> TASK STATEMENT:
Among the entries below, find all lines that include "manifest" and copy them.

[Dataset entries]
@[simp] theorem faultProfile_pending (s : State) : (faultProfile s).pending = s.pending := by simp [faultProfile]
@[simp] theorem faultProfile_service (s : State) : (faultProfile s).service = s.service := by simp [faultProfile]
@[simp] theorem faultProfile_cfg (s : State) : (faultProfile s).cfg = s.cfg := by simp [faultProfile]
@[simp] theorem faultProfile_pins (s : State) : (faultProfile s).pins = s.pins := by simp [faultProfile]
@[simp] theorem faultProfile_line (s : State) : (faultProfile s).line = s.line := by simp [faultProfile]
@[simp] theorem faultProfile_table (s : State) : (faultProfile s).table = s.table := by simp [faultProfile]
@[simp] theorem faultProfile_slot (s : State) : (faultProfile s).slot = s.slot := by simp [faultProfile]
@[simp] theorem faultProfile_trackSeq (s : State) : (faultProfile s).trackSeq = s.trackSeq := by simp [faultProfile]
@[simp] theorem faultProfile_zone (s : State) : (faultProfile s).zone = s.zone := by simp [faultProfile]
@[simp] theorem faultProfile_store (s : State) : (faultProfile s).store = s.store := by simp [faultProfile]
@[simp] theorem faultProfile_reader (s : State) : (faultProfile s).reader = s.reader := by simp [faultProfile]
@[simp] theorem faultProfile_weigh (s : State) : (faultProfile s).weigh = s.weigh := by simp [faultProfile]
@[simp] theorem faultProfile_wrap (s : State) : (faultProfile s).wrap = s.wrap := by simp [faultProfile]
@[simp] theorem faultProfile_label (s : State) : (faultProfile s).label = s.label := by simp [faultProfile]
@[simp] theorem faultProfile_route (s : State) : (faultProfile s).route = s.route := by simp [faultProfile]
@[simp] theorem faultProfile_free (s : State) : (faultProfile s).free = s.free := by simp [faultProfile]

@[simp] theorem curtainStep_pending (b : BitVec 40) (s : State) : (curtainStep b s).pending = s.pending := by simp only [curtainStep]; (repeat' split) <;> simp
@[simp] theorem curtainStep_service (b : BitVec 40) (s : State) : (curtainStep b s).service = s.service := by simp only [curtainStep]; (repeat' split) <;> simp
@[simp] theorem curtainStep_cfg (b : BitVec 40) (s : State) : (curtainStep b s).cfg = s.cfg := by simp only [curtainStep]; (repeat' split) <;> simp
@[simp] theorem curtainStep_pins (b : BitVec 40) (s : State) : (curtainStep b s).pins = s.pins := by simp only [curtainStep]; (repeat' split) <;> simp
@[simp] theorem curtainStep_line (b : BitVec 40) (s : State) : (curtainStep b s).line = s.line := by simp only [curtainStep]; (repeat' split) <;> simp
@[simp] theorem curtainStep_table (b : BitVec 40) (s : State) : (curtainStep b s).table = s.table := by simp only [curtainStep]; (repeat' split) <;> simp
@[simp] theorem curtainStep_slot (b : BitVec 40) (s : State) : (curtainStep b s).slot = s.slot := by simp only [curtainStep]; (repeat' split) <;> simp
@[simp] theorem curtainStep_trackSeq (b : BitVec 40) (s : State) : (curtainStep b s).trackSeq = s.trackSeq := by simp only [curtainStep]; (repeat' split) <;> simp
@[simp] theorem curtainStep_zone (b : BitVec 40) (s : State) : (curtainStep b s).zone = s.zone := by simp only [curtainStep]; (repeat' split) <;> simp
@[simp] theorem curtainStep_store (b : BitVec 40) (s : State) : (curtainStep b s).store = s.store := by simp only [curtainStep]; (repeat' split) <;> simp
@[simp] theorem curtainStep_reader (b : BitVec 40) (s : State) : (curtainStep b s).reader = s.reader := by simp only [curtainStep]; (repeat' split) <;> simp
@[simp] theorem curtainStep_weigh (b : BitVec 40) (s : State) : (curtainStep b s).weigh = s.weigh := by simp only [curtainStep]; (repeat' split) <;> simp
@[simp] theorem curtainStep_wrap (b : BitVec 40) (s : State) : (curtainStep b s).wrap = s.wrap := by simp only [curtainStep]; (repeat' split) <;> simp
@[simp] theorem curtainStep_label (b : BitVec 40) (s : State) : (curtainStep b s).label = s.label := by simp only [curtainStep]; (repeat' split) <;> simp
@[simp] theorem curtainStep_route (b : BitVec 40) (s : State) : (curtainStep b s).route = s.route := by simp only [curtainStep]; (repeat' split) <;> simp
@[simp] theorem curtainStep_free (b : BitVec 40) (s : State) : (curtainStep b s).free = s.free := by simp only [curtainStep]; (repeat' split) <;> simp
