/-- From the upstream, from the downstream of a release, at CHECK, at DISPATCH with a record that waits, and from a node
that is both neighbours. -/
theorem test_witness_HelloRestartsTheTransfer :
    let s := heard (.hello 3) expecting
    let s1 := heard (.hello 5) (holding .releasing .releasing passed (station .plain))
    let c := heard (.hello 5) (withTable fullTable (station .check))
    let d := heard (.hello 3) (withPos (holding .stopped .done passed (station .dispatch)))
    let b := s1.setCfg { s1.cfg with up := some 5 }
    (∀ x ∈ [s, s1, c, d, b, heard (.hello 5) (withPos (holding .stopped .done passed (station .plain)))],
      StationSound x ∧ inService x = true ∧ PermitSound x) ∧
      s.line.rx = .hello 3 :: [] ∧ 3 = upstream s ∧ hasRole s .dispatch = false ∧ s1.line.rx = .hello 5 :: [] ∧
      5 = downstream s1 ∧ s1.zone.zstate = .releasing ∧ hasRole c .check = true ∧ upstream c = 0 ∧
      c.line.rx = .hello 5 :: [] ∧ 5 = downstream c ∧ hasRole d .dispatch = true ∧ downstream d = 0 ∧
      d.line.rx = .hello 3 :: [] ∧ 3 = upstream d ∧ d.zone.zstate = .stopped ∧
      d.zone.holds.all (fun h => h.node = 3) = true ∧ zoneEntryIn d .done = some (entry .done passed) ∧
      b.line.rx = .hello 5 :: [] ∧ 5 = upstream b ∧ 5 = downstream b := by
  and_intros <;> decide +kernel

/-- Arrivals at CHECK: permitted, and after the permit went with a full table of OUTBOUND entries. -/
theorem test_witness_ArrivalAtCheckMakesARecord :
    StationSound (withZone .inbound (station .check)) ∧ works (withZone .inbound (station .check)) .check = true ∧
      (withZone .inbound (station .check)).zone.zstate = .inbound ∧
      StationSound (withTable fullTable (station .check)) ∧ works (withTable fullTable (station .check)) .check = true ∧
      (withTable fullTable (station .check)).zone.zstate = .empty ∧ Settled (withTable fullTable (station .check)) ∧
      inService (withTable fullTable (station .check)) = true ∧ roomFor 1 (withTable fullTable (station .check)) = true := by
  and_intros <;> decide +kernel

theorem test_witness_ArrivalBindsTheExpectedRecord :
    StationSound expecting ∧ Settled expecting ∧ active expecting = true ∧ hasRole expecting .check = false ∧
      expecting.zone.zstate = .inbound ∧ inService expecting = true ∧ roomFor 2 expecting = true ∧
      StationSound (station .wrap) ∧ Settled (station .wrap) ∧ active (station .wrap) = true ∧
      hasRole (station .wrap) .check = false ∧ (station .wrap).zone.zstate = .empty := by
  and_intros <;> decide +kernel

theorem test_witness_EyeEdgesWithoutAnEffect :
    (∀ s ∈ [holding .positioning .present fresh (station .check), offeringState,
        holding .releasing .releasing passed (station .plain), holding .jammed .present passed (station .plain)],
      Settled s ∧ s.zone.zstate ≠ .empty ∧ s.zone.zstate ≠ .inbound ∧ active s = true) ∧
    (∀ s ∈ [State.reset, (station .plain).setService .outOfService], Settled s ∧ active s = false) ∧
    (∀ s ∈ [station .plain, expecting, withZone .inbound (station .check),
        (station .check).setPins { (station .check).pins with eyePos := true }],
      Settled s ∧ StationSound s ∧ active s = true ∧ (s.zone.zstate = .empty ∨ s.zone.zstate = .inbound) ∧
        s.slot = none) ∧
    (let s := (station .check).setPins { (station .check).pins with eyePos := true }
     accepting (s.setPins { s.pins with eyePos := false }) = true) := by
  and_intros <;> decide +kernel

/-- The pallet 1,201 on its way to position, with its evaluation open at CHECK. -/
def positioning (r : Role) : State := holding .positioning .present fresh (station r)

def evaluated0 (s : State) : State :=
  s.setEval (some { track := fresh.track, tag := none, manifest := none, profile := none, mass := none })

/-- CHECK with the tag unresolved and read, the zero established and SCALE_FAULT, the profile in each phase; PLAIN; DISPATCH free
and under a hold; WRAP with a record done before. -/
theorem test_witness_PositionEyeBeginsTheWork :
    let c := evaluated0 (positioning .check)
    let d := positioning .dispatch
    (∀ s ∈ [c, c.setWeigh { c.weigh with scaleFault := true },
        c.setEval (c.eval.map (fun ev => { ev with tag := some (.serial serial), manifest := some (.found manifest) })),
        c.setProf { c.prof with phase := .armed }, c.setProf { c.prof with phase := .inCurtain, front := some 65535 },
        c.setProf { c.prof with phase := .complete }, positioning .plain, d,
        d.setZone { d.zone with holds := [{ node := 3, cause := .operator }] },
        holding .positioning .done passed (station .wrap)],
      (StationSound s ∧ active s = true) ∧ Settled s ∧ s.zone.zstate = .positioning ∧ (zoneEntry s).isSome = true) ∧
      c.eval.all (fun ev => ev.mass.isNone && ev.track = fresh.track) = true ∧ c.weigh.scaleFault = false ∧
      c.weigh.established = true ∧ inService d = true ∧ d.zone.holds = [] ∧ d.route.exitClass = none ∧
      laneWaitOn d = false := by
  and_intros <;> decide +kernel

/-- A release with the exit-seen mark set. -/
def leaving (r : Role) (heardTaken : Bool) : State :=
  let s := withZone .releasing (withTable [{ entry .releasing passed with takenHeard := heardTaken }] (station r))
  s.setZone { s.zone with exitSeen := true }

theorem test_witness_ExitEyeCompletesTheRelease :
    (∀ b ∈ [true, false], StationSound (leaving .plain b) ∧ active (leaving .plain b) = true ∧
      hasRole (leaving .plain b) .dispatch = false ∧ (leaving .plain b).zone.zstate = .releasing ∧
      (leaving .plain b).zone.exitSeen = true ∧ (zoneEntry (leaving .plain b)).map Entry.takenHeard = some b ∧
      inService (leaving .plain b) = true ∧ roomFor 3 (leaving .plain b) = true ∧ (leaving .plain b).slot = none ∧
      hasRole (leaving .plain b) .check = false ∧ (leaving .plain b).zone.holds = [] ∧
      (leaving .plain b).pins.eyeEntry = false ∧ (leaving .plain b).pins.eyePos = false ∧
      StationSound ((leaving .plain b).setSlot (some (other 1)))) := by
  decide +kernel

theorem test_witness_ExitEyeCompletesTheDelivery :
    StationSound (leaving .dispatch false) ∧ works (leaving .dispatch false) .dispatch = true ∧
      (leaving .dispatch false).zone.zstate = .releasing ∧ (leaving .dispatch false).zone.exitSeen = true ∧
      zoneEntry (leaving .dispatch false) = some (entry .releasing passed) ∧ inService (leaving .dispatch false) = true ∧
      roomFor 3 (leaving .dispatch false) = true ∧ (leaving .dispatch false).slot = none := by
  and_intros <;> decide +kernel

> OUTPUT BELOW:
  s.setEval (some { track := fresh.track, tag := none, manifest := none, profile := none, mass := none })
        c.setEval (c.eval.map (fun ev => { ev with tag := some (.serial serial), manifest := some (.found manifest) })),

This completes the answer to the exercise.